Source records:

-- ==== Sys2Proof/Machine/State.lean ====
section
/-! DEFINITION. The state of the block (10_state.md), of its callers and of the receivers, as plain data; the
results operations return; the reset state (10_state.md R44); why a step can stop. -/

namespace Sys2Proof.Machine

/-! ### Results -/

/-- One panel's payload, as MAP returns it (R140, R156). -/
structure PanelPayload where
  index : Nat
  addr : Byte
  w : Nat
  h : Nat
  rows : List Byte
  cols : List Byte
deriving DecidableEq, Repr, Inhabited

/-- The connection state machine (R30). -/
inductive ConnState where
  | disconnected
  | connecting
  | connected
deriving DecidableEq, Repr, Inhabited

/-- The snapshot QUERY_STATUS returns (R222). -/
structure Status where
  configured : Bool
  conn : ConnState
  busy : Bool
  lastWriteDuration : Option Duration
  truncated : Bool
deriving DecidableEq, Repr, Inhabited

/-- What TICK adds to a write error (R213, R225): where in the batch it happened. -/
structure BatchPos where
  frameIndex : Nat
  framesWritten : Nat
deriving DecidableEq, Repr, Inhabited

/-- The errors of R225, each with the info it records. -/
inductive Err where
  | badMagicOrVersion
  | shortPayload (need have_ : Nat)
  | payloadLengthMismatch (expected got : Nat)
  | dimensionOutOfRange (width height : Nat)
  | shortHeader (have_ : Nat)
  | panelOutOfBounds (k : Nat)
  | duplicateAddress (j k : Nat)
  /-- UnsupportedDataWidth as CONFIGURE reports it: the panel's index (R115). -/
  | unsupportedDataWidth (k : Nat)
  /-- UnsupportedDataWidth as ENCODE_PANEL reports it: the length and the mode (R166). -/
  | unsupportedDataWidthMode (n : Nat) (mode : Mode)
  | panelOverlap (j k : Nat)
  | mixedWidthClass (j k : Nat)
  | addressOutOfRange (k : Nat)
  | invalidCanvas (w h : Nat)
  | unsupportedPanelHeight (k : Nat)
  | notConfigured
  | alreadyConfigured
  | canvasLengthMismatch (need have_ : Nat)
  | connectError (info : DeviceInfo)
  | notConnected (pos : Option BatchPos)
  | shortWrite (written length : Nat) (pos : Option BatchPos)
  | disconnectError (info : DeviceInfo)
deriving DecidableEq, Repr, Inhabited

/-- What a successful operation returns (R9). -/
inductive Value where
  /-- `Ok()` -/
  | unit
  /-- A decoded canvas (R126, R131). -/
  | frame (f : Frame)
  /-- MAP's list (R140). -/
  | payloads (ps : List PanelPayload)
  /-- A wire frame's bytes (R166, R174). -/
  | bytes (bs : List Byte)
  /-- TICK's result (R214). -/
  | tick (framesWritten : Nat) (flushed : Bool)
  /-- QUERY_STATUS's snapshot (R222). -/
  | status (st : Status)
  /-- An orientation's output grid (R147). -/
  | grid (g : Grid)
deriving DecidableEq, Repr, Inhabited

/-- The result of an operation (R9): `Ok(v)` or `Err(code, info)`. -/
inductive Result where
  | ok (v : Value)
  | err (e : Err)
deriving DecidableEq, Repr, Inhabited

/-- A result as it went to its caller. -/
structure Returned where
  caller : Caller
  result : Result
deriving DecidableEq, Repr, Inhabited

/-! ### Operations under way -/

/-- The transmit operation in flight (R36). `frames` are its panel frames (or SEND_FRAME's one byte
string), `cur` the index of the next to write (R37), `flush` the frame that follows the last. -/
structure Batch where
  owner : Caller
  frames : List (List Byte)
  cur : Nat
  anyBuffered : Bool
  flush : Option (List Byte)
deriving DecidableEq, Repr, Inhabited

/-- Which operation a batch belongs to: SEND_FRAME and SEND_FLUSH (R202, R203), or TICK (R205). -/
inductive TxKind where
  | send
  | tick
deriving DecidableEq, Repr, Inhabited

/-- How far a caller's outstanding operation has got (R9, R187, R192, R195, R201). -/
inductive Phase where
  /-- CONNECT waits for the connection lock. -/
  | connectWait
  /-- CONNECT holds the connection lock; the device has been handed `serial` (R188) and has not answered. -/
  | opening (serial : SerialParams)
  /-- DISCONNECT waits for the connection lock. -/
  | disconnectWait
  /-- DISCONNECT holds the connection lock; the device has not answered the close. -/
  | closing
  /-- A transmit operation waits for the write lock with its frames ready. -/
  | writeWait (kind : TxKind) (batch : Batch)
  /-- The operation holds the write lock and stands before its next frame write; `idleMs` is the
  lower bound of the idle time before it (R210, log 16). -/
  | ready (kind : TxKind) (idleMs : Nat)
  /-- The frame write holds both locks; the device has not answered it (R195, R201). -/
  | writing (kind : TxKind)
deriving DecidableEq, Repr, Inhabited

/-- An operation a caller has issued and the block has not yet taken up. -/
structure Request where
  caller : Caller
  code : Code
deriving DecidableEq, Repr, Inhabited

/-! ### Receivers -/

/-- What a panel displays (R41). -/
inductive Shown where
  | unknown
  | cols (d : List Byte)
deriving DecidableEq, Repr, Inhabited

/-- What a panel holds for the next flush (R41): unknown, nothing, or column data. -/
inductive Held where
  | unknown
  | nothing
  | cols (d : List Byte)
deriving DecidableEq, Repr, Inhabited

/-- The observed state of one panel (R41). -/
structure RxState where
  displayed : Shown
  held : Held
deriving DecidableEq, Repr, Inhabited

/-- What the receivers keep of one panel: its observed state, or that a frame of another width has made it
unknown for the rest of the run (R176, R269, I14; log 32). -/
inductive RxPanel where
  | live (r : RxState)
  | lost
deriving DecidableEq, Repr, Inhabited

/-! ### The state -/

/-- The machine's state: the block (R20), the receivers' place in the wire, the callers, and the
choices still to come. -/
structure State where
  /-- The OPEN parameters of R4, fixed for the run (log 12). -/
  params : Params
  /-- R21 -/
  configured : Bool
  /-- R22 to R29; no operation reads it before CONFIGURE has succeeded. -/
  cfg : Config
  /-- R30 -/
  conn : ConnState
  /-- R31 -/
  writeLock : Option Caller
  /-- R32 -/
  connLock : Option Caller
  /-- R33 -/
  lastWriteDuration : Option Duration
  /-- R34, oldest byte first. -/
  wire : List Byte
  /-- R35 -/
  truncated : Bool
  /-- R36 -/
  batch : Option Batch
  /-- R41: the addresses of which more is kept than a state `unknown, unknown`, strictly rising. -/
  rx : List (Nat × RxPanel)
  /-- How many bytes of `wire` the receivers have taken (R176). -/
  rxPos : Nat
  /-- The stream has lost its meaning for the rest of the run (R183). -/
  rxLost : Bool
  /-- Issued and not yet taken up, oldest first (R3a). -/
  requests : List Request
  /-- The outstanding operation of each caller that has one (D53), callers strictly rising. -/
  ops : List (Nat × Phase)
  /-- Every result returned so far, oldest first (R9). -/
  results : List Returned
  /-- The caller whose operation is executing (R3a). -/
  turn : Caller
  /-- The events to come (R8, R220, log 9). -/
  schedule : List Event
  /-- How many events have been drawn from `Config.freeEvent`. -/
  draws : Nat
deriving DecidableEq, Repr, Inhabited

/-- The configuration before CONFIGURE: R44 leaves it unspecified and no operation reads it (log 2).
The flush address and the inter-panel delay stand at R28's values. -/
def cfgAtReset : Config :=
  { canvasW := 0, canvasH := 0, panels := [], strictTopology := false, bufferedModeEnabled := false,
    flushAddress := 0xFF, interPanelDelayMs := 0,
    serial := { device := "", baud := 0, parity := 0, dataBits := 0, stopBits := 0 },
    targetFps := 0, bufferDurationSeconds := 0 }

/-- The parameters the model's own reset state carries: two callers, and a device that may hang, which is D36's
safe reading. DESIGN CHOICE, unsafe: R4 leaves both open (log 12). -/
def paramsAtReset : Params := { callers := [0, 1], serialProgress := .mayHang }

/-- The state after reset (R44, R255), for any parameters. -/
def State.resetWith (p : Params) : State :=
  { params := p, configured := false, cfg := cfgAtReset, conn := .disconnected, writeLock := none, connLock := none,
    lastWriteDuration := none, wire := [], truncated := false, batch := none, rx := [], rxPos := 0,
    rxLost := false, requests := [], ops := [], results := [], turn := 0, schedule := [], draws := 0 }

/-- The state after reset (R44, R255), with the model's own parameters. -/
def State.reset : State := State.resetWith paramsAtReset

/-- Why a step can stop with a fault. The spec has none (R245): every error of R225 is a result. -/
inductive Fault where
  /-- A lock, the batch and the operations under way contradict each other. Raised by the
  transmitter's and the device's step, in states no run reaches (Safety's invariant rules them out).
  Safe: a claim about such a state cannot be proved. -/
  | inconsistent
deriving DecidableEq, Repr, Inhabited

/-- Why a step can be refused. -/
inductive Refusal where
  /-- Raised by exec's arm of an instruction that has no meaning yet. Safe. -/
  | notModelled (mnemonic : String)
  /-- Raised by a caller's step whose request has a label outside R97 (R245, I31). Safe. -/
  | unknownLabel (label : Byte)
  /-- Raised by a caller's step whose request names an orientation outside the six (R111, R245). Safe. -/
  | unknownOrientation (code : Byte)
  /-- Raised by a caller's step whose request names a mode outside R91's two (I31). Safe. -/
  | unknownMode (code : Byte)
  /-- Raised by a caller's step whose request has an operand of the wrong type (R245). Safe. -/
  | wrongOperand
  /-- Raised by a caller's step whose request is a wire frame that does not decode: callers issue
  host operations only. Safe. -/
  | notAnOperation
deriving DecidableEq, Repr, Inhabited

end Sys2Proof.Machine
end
...
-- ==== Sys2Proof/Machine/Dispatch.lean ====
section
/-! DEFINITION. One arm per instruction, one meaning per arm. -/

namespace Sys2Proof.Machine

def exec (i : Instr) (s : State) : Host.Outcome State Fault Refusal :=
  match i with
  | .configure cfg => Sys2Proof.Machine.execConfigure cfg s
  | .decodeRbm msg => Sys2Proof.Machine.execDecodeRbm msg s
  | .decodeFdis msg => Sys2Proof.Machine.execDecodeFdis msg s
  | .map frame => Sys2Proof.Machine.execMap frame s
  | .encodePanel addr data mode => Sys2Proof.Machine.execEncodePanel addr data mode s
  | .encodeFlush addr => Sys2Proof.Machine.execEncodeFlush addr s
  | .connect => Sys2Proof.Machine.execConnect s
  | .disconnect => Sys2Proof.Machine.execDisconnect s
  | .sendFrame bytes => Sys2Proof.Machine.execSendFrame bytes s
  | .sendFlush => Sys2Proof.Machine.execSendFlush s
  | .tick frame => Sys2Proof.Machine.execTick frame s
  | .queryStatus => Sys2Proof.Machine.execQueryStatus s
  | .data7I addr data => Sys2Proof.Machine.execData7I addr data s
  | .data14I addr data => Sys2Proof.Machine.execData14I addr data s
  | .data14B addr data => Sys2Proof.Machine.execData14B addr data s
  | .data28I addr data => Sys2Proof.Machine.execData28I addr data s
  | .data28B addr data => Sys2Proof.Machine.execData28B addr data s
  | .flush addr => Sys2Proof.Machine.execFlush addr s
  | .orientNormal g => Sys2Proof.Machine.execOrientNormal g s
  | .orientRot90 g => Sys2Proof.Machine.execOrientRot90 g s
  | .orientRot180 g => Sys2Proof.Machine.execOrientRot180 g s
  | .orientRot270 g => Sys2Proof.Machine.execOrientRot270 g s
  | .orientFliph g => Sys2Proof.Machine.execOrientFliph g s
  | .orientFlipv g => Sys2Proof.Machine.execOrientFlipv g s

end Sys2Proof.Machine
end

Task directions: Please go through the data above and copy each line that has the word "first".

Answer space:
  /-- R34, oldest byte first. -/
  /-- Issued and not yet taken up, oldest first (R3a). -/
  /-- Every result returned so far, oldest first (R9). -/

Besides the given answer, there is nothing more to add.